-- ==== Sys2Proof/Machine/Jobs.lean ====
section
/-! DEFINITION. Job and overlay commands (spec/13 Tables 13.9, 13.11, R351-R353, spec/09 R225, R226, R242-R245, R254-R257, spec/16
R427-R432). A command's parameters are those of its table; a precondition that does not hold gives BAD_STATE. -/

namespace Sys2Proof.Machine

/-- The sixteen stacks, in order. -/
def allStacks : List Nat := List.range 16

/-- A job slot's number is in range. -/
def slotOk (e : Entry) : Bool := decide (e.p 0 1 < 16)

/-! ### LOAD_JOB, UNLOAD_JOB -/

/-- Stores bytes in region 0, from its first byte on, stack by stack. -/
def State.storeMain (s : State) (off size : Nat) (bs : List Byte) : State :=
  (List.range ((bs.length + 7) / 8)).foldl (fun s i =>
    let o := 8 * i
    s.stackWrite (o / max 8 size) ((off + o % max 8 size) / 8) 0xFF (BitVec.ofNat 64 (bytesAt bs o 8)) false) s

/-- The image is taken: its region 0 is placed at `off` in every stack and filled, and the slot is LOADED. -/
def State.loadInto (s : State) (e : Entry) (im : JobImage) (off : Nat) : State :=
  let s := s.modJob (e.p 0 1) (fun _ => { state := .loaded, image := im, expLen := im.expLen, holdMax := im.holdMax })
  let s := s.allocRegion (e.p 0 1) 0 allStacks off (region0Size im.region0)
  let s := s.storeMain off (region0Size im.region0) im.mainBytes
  (s.complete e stOk (leBytes 8 off ++ leBytes 8 (region0Size im.region0))).jobEvent (e.p 0 1) 1 0 0

/-- The image's region 0 has a place, or there is none. -/
def State.loadAt (s : State) (e : Entry) (im : JobImage) (off : Option Nat) : State :=
  match off with
  | none => s.complete e stNoResource []
  | some off => s.loadInto e im off

/-- The outbound reads of HLEN bytes at HADDR go into the transmit order of the sender's port (R353); a tag names the whole read (log 41). -/
def State.hostReads (s : State) (e : Entry) (haddr hlen : Nat) : State :=
  s.modPort e.port (fun x => { x with tx := x.tx ++ readReqs (max 1 x.maxReadReq) x.freeTag (hlen + 1) haddr hlen })

/-- What the reads of an image brought: they fail where the port sends none (R317). -/
def State.brought {α : Type} (s : State) (e : Entry) (r : HostRead α) : HostRead α :=
  if (s.port e.port).noOutbound then .failed else r

/-- The outbound reads that the port does send. -/
def State.imageReads (s : State) (e : Entry) : State :=
  if (s.port e.port).noOutbound then s else s.hostReads e (e.p 8 8) (e.p 16 8)

/-- LOAD_JOB (R351, R353). -/
def State.loadJob (s : State) (e : Entry) (r : HostRead JobImage) : State :=
  if s.resident (e.p 0 1) || s.dataCut then s.complete e stBadState []
  else
    let b := s.brought e r
    let s := s.imageReads e
    match b with
    | .failed => s.complete e stHostRead []
    | .bad => s.complete e stImage []
    | .ok im => s.loadAt e im (s.lowestFree allStacks (region0Size im.region0))

def execLoadJob (n : Nat) (r : HostRead JobImage) (s : State) : Out :=
  .next (s.cmd n 0x0200 [(0, 1), (8, 16)] slotOk (fun e => s.loadJob e r))

/-- A snapshot request is withdrawn with its reservation (spec/16 R430). -/
def State.withdrawSnap (s : State) (j : Nat) : State :=
  match tget Snap.none s.snaps j with
  | .asked .. => { s with snaps := tset s.snaps j .none }
  | _ => s

/-- A slot empties: its windows close, its regions are free, commands that wait on it end ABORTED. -/
def State.emptySlot (s : State) (j : Nat) : State :=
  let n := (s.job j).expNo
  let s := (s.closeBoth (fun w => w.job == j)).withdrawSnap j
  let s := (s.abortInputs j).completeIf (fun e => e.started && e.opcode == 0x302 && e.p 0 1 == j) stAborted (fun _ _ => [])
  (s.modJob j (fun _ => {})).jobEvent j 0 0 n

/-- UNLOAD_JOB. -/
def State.unloadJob (s : State) (e : Entry) : State :=
  let j := e.p 0 1
  let st := (s.job j).state
  if st == .loaded || st == .suspended then (s.emptySlot j).complete e stOk [] else s.complete e stBadState []

def execUnloadJob (n : Nat) (s : State) : Out := .next (s.cmd n 0x0201 [(0, 1)] slotOk s.unloadJob)

/-! ### START (spec/09 R225, R257, spec/16 R418, spec/15 R401) -/

/-- Every region the image names is allocated at its stated size, in no stack lost without cover. -/
def State.regionsOk (s : State) (j : Nat) : Bool :=
  let q := s.job j
  (q.image.regions.all (fun r => r.2.1.all (fun n => ((q.region r.1 n).map (fun x => x.size == r.2.2)).getD false))) &&
    q.regions.all (fun r => !s.noCover r.stack)

/-- The first scheduled position that is not in service in a placement, or whose hub is not (R225). -/
def State.firstOut (s : State) (q : Job) (fields : List Nat) : Option LPos :=
  (q.image.cores.map (fun c => c.at_)).find? (fun p =>
    match fields[p.lf]? with
    | none => true
    | some f =>
      let c := coreAtPos f p.pos
      !s.inService c || s.hubOut (c.x / 16) (c.y / 16))

/-- The job takes its placement and begins: partition reset, configuration, carried state of a suspended job, exposure 0 or
LASTCKPT. A fence met in the wash asks for a roll-back at once. -/
def State.placeJob (s : State) (j : Nat) (work spare : List Nat) (stuck : Stuck) : State :=
  let q := s.job j
  let again := q.state == .suspended
  let n := if again then q.lastCkpt else 0
  let s := s.modJob j (fun q => { q with
    state := .running
    fields := work.map some
    spareFields := spare.map some
    inForce := if again then q.inForce else []
    renews := if again then q.renews else []
    epochAdd := if again then (q.epochAdd + 1) % 4 else 0
    holds := {}
    rolled := false
    noCover := false
    inPlace := false
    log := []
    replayTo := none
    inputs := []
    nextInput := 0
    poisonAt := [] })
  let s := ((s.joinFields j work false).joinFields j spare true).partitionReset j stuck
  let s := (s.loadConfig j).loadCarried j
  let bad := s.badFields j
  let s := s.modJob j (fun q => { q with faultFields := bad, holds := { fault := !bad.isEmpty } })
  ((s.clearDelta j).startCores j).beginExposure j n

/-- START. -/
def State.startJob (s : State) (e : Entry) (stuck : Stuck) : State :=
  let j := e.p 0 1
  let q := s.job j
  if !(q.state == .loaded || q.state == .suspended) || !s.regionsOk j || s.drain then s.complete e stBadState []
  else
    match placeShape (e.p 1 1) (q.image.working ++ q.image.spares) with
    | none => s.complete e stBadParam []
    | some fs =>
      let work := fs.take q.image.working.length
      let spare := fs.drop q.image.working.length
      if fs.any (fun f => !s.fieldOk f || (s.field f).job.isSome) then s.complete e stNoResource []
      else
        match configBad q.image q.inForce with
        | some (p, n) => s.complete e stConfig (configPayload p n)
        | none =>
          match s.firstOut q work with
          | some p => s.complete e stConfig (configPayload p 0xFF)
          | none =>
            let s := s.placeJob j work spare stuck
            (s.complete e stOk (leBytes 8 (s.job j).expNo ++ leBytes 8 (s.job j).begin_)).jobEvent j 2 0 (s.job j).expNo

def execStart (n : Nat) (stuck : Stuck) (s : State) : Out :=
  .next (s.cmd n 0x0202 [(0, 2)] (fun e => slotOk e && decide (e.p 1 1 < 60)) (fun e => s.startJob e stuck))

/-! ### PAUSE, RESUME, PREEMPT (spec/09 R226, R255, R256, spec/14 R375) -/

/-- PAUSE holds the next develop point; it completes there. -/
def State.pauseCmd (s : State) (e : Entry) : State :=
  let j := e.p 0 1
  if e.waiting then s
  else if (s.job j).state == .running then (s.modJob j (fun q => { q with pauseReq := true })).wait e
  else s.complete e stBadState []

def execPause (n : Nat) (s : State) : Out := .next (s.cmd n 0x0203 [(0, 1)] slotOk s.pauseCmd)

/-- RESUME: refused while a lost field has no valid overlay; after a roll-back made while PAUSED it starts exposure LASTCKPT;
otherwise the held develop point falls once nothing else holds it. -/
def State.resumeCmd (s : State) (e : Entry) : State :=
  let j := e.p 0 1
  let q := s.job j
  if e.waiting then s
  else if q.state != .paused || !(((s.dropSpares j).coverAll j []).job j).faultFields.isEmpty then
    s.complete e stBadState []
  else
    let s := (s.wait e).modJob j (fun q => { q with
      state := .running
      noCover := false
      pauseReq := false
      holds := { q.holds with pause := false }
      warnFrom := if s.mod.supply == .warning then some s.mod.ctl else none })
    let s := s.jobEvent j 2 0 q.expNo
    if q.rolled && q.faultFields.isEmpty && !q.inPlace then s.restart j else s

def execResume (n : Nat) (s : State) : Out := .next (s.cmd n 0x0204 [(0, 1)] slotOk s.resumeCmd)

/-- PREEMPT takes effect at the next checkpoint's develop point. -/
def State.preemptCmd (s : State) (e : Entry) : State :=
  let j := e.p 0 1
  if e.waiting then s
  else if (s.job j).state == .running then (s.modJob j (fun q => { q with preemptReq := true })).wait e
  else s.complete e stBadState []

def execPreempt (n : Nat) (s : State) : Out := .next (s.cmd n 0x0205 [(0, 1)] slotOk s.preemptCmd)

/-! ### The debug snapshot (spec/16 R430-R432, Table 16.6) -/

/-- Bytes of a snapshot word list. -/
def wordBytes (ws : List (Option (Word × Bool))) : List Byte := ws.flatMap (fun w => leBytes 8 ((w.map (fun v => v.1.toNat)).getD 0))

/-- The poison map of words: bit i mod 8 of byte i / 8. -/
def poisonMap (ws : List (Option (Word × Bool))) : List Byte :=
  (List.range ((ws.length + 7) / 8)).map (fun i =>
    BitVec.ofNat 8 ((((ws.drop (8 * i)).take 8).zipIdx.map (fun e => if (e.1.map (·.2)).getD false then 2 ^ e.2 else 0)).foldl (· + ·) 0))

/-- One core record. -/
def State.snapCore (s : State) (lf : Nat) (c : CoreId) : State × List Byte :=
  let k := coreKind c
  let out := s.code c ≠ 0
  let kn : Nat := match k with
    | .mx => 0
    | .vx => 1
    | .sx => 2
  let head := leBytes 2 c.x ++ leBytes 2 c.y ++ leBytes 1 lf ++ leBytes 1 kn ++ leBytes 1 (s.code c) ++ [0] ++
    leBytes 2 (if out then 0 else k.words) ++ List.replicate 22 0
  if out then (s, head)
  else
    let (s, regs) := readRun s (fun s i => s.readBlock c (8 * i)) (List.range 1024)
    let (s, ws) := readRun s (fun s i => s.readPad c i) (List.range k.words)
    (s, head ++ wordBytes regs ++ wordBytes ws ++ poisonMap ws)

/-- Reads that may change the state, one after the other, their bytes joined. -/
def readBytes {β : Type} (f : State → β → State × List Byte) (s : State) (l : List β) : State × List Byte :=
  l.foldl (fun r b => ((f r.1 b).1, r.2 ++ (f r.1 b).2)) (s, [])

/-- The core records of one field, by Y, then X. -/
def State.snapField (s : State) (lf f : Nat) : State × List Byte :=
  readBytes (fun s pos => s.snapCore lf (coreAtPos f pos)) s (List.range 12288)

/-- The logical fields that a snapshot of job `j` holds, in ascending order. -/
def Job.snapFields (q : Job) (mask : Nat) : List Nat :=
  (List.range q.fields.length).filter (fun i => nfld mask i 1 == 1 && ((q.fields[i]?).getD none).isSome)

/-- The header of a snapshot whose core records take `len` bytes. -/
def Job.snapHead (q : Job) (j mask killTick expires len : Nat) : List Byte :=
  leBytes 1 0x20 ++ leBytes 1 1 ++ leBytes 1 j ++ leBytes 1 (q.snapFields mask).length ++ leBytes 8 killTick ++ leBytes 6 q.expNo ++
    leBytes 8 expires ++ leBytes 8 (64 + len) ++ leBytes 8 (((q.snapFields mask).map (2 ^ ·)).foldl (· + ·) 0) ++ List.replicate 22 0

/-- The core records of logical field `lf` of a job. -/
def State.snapLogical (q : Job) (s : State) (lf : Nat) : State × List Byte := s.snapField lf (((q.fields[lf]?).getD none).getD 0)

/-- The core records of the fields that a snapshot of job `j` names. -/
def State.snapBody (s : State) (j mask : Nat) : State × List Byte :=
  readBytes (State.snapLogical (s.job j)) s ((s.job j).snapFields mask)

/-- The whole snapshot of job `j`: header, then the named logical fields in ascending order. -/
def State.snapshotOf (s : State) (j mask killTick expires : Nat) : State × List Byte :=
  ((s.snapBody j mask).1,
    (s.job j).snapHead j mask killTick expires (s.snapBody j mask).2.length ++ (s.snapBody j mask).2)

/-- Step 3 of KILL: the snapshot that was asked for is taken into its reservation. -/
def State.takeSnap (s : State) (j killTick : Nat) : State :=
  match tget Snap.none s.snaps j with
  | .asked p _ _ mask space =>
    let expires := s.now + (s.job j).holdSecs * 100000000
    let r := s.snapshotOf j mask killTick expires
    { r.1 with snaps := tset r.1.snaps j (.held p expires space r.2) }
  | _ => s

/-- Bytes to reserve for one logical field (R430), and the least multiple of 2^20 at or above a size. -/
def snapBytes (mask : Nat) : Nat :=
  let n := ((List.range 64).filter (fun i => nfld mask i 1 == 1)).length
  (752812032 * n + 1048575) / 1048576 * 1048576

/-! ### KILL (spec/16 R427) -/

/-- Step 1: the cores stop, waiting commands end, the job's inbound windows serve nothing more. -/
def State.killStop (s : State) (j : Nat) : State :=
  let s := s.modJob j (fun q => { q with state := .stopped, held := false, safelight := .idle, pauseReq := false, preemptReq := false, commitReq := false })
  let mark (s : State) (p : Port) : State :=
    s.modPort p (fun x => { x with inWin := x.inWin.map (fun o => o.map (fun w => if w.job = j then { w with closing := true } else w)) })
  (mark (mark s .a) .b).abortInputs j |>.abortWaiting j

/-- A packet of the job is on the wafer, other than in front of a stopped field (Table 9.7), or a window of the job waits for one. -/
def State.killDrains (s : State) (j : Nat) : Bool :=
  s.net.any (fun p => p.slot == j && !s.atEdge p && (p.counted || (p.srcCore.bind s.coreJob) == some j || decide (784 ≤ p.sx))) ||
    [Port.a, Port.b].any (fun p => (List.range 64).any (fun i =>
      ((tget none (s.port p).inWin i).map (fun w => w.job == j && s.winOnWafer p i)).getD false))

EXERCISE INSTRUCTIONS
Nothing but the lines from the first line of the listing above through the line holding "s.loadInto e im off" should be reproduced, and each must match exactly.

SOLUTION
-- ==== Sys2Proof/Machine/Jobs.lean ====
section
/-! DEFINITION. Job and overlay commands (spec/13 Tables 13.9, 13.11, R351-R353, spec/09 R225, R226, R242-R245, R254-R257, spec/16
R427-R432). A command's parameters are those of its table; a precondition that does not hold gives BAD_STATE. -/

namespace Sys2Proof.Machine

/-- The sixteen stacks, in order. -/
def allStacks : List Nat := List.range 16

/-- A job slot's number is in range. -/
def slotOk (e : Entry) : Bool := decide (e.p 0 1 < 16)

/-! ### LOAD_JOB, UNLOAD_JOB -/

/-- Stores bytes in region 0, from its first byte on, stack by stack. -/
def State.storeMain (s : State) (off size : Nat) (bs : List Byte) : State :=
  (List.range ((bs.length + 7) / 8)).foldl (fun s i =>
    let o := 8 * i
    s.stackWrite (o / max 8 size) ((off + o % max 8 size) / 8) 0xFF (BitVec.ofNat 64 (bytesAt bs o 8)) false) s

/-- The image is taken: its region 0 is placed at `off` in every stack and filled, and the slot is LOADED. -/
def State.loadInto (s : State) (e : Entry) (im : JobImage) (off : Nat) : State :=
  let s := s.modJob (e.p 0 1) (fun _ => { state := .loaded, image := im, expLen := im.expLen, holdMax := im.holdMax })
  let s := s.allocRegion (e.p 0 1) 0 allStacks off (region0Size im.region0)
  let s := s.storeMain off (region0Size im.region0) im.mainBytes
  (s.complete e stOk (leBytes 8 off ++ leBytes 8 (region0Size im.region0))).jobEvent (e.p 0 1) 1 0 0

/-- The image's region 0 has a place, or there is none. -/
def State.loadAt (s : State) (e : Entry) (im : JobImage) (off : Option Nat) : State :=
  match off with
  | none => s.complete e stNoResource []
  | some off => s.loadInto e im off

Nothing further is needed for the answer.